Hi, my name is Amanda. Please travel with me to Nova Scotia to study mammals and climate change!

Monday, April 19, 2010

New Location: Cook's Lake

We started setting new traps in a new location today. Christina's family bought some property near Cook's Lake and they have been maintaining it for almost 20 years as a nature preserve. There is a lot of work involved in helping the land stay healthy for many types of plants and animals, as well as keeping it safe and easy for volunteers to walk around in the forest. Parts of this land get very wet in the spring and create large puddles that will dry up by the summertime. But while they exist, they are extremely important habitat for amphibians, such as frogs. They lay their eggs in the pond and if they time it right, it will be a pond long enough for the eggs to hatch and for the tadpoles to grow enough to leave the water. One project volunteers can help with is building pathways over the ponds so people don't step on these eggs! There's also a beaver at the lake.
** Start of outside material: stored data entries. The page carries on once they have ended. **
-- ==== Sys2Proof/Decode.lean ====
section
/-!
DEFINITION. Decoding: total on any bits, refusing by name, and after it the encoder. Opcodes are decoded per element kind
(spec 04 R74 to R80); the forms are those of R66 to R70 and the entries' own; D1 and D2 words are translated first (R83 to R86).
-/

namespace Sys2Proof

/-- Why a word is illegal configuration (spec 04 R81, R83 to R86). -/
inductive Reject
  | reservedOpcode
  | reservedBit
  | reservedCode
  | pkWithoutPmode
  | invalidSlotNotZero
  | widthCode
  | tagTestFields
  | illegalTrigger
  | illegalAction
  | illegalSlot
  | generation
  | slotBeyondGeneration
  | tooShort
  deriving DecidableEq, Repr

namespace Dec

/-! ### Fields -/

/-- The source a selector code names (spec 04 R71). -/
def src (b : BitVec 4) : Src :=
  if h : b.toNat < 8 then .d ⟨b.toNat, h⟩
  else if b.toNat < 12 then .ch (Fin.ofNat 4 (b.toNat - 8))
  else if b.toNat = 12 then .zero
  else if b.toNat = 13 then .c0
  else if b.toNat = 14 then .c1
  else .k

/-- The destination a selector code names (spec 04 R71). -/
def dst (b : BitVec 4) : Dst :=
  if h : b.toNat < 8 then .d ⟨b.toNat, h⟩
  else if b.toNat < 12 then .ch (Fin.ofNat 4 (b.toNat - 8))
  else if b.toNat = 12 then .none
  else if b.toNat = 13 then .c0
  else if b.toNat = 14 then .c1
  else .fan

def fin8 (b : BitVec 3) : Fin 8 := ⟨b.toNat, b.isLt⟩
def fin4 (b : BitVec 2) : Fin 4 := ⟨b.toNat, b.isLt⟩

def otag (b : BitVec 2) : OTag :=
  match b.toNat with
  | 0 => .data
  | 1 => .last
  | 2 => .mark
  | _ => .alt

/-- pmode and pk; pk must be 0 under pmode 00 (spec 04 R65). -/
def upd (mode : BitVec 2) (pk : BitVec 3) : Except Reject PUpd :=
  match mode.toNat with
  | 0 => if pk = 0#3 then .ok .none else .error .pkWithoutPmode
  | 1 => .ok (.result (fin8 pk))
  | 2 => .ok (.one (fin8 pk))
  | _ => .ok (.zero (fin8 pk))

def fcs (b : BitVec 3) : Fcs := ⟨b.getLsbD 2, b.getLsbD 1, b.getLsbD 0⟩

def scope (b : BitVec 2) : Scope :=
  match b.toNat with
  | 0 => .plot
  | 1 => .parcel
  | 2 => .device
  | _ => .system

def size (b : BitVec 2) : MSize :=
  match b.toNat with
  | 0 => .b1
  | 1 => .b2
  | 2 => .b4
  | _ => .b8

def ord (b : BitVec 2) : MOrd :=
  match b.toNat with
  | 0 => .plain
  | 1 => .ordered
  | 2 => .nonTemporal
  | _ => .fineGrain

def laneW (b : BitVec 2) : LaneW :=
  match b.toNat with
  | 0 => .w64
  | 1 => .w32
  | 2 => .w16
  | _ => .w8

def fpFmt (b : BitVec 2) : FpFmt :=
  match b.toNat with
  | 0 => .f64
  | 1 => .f32
  | 2 => .bf16
  | _ => .f16

def cond (b : BitVec 2) : Cond :=
  match b.toNat with
  | 0 => .eq
  | 1 => .ne
  | 2 => .lt
  | _ => .le

/-- The atomic operation of an aop code; 12 to 15 are reserved (spec 16 R289). -/
def atomOp (b : BitVec 4) : Except Reject AtomOp :=
  match b.toNat with
  | 0 => .ok .add
  | 1 => .ok .min
  | 2 => .ok .max
  | 3 => .ok .minn
  | 4 => .ok .maxn
  | 5 => .ok .and
  | 6 => .ok .or
  | 7 => .ok .xor
  | 8 => .ok .xchg
  | 9 => .ok .fadd
  | 10 => .ok .fmin
  | 11 => .ok .fmax
  | _ => .error .reservedCode

def tag (b : BitVec 3) : Tag :=
  match b.toNat with
  | 0 => .data
  | 1 => .last
  | 2 => .hdr
  | 3 => .eor
  | 4 => .fault
  | 5 => .psum
  | 6 => .mark
  | _ => .alt

def specReg (b : BitVec 12) : Except Reject Spec :=
  match b.toNat with
  | 0 => .ok .flg
  | 1 => .ok .fpm
  | 2 => .ok .pix
  | 3 => .ok .ws
  | 4 => .ok .eid
  | 5 => .ok .pxy
  | 6 => .ok .tcnt
  | 7 => .ok .pptr
  | 8 => .ok .wave
  | _ => .error .reservedCode

/-! ### Forms -/

def fm (w : BitVec 32) : BitVec 5 := w.extractLsb' 0 5
def imm (w : BitVec 32) : BitVec 12 := w.extractLsb' 5 12
def selDst (w : BitVec 32) : BitVec 4 := w.extractLsb' 21 4
def selSa (w : BitVec 32) : BitVec 4 := w.extractLsb' 17 4
def selSb (w : BitVec 32) : BitVec 4 := w.extractLsb' 13 4

/-- A check that refuses under a name, and then goes on. -/
def guard {α : Type} (b : Bool) (r : Reject) (x : Except Reject α) : Except Reject α := if b then x else .error r

/-- The R-form with every selector read as such (spec 04 R66). -/
def rForm (w : BitVec 32) (f : RAct → Except Reject Instr) : Except Reject Instr :=
  match upd (w.extractLsb' 9 2) (w.extractLsb' 6 3) with
  | .error e => .error e
  | .ok u => f { dst := dst (selDst w), sa := src (selSa w), sb := src (selSb w), otag := otag (w.extractLsb' 11 2), upd := u,
                 peek := w.getLsbD 5 }

/-- The R-form with fm = 0. -/
def rPlain (w : BitVec 32) (f : RAct → Instr) : Except Reject Instr :=
  rForm w fun r => guard (fm w == 0#5) .reservedBit (.ok (f r))

/-- The R-form of the integer class: fm[0] is reserved (spec 04 R73). -/
def rInt (w : BitVec 32) (f : RAct → IntCtl → Instr) : Except Reject Instr :=
  rForm w fun r => guard (!w.getLsbD 0) .reservedBit
    (.ok (f r ⟨laneW (w.extractLsb' 3 2), w.getLsbD 2, w.getLsbD 1⟩))

def rCmp (w : BitVec 32) (f : RAct → CmpCtl → Instr) : Except Reject Instr :=
  rForm w fun r => .ok (f r ⟨laneW (w.extractLsb' 3 2), w.getLsbD 2, cond (w.extractLsb' 0 2)⟩)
Beavers are very territorial and there will usually be only one pair of beavers and their kits on the lake. Most beavers here don't build dams because the lakes are already deep enough to build their lodges. We saw some evidence of someone's handiwork! Remember our weevil study? Weevils are a problem here for conifers, not deciduous trees. They lay their eggs in the bark. Well, it's only a problem if you are a forester trying to grow straight trees. It causes a new trunk to grow out of the spot where the old truk was damaged by the weevil, so the tree can look quite bushy after some time. It's great if you're a bear or a porcupine looking for a place to nap. Here's an example of an old white pine with weevils:

1 comment:

  1. I would love one of these trees next to my house. It is a lot more enjoyable to look at than a "normal" tree.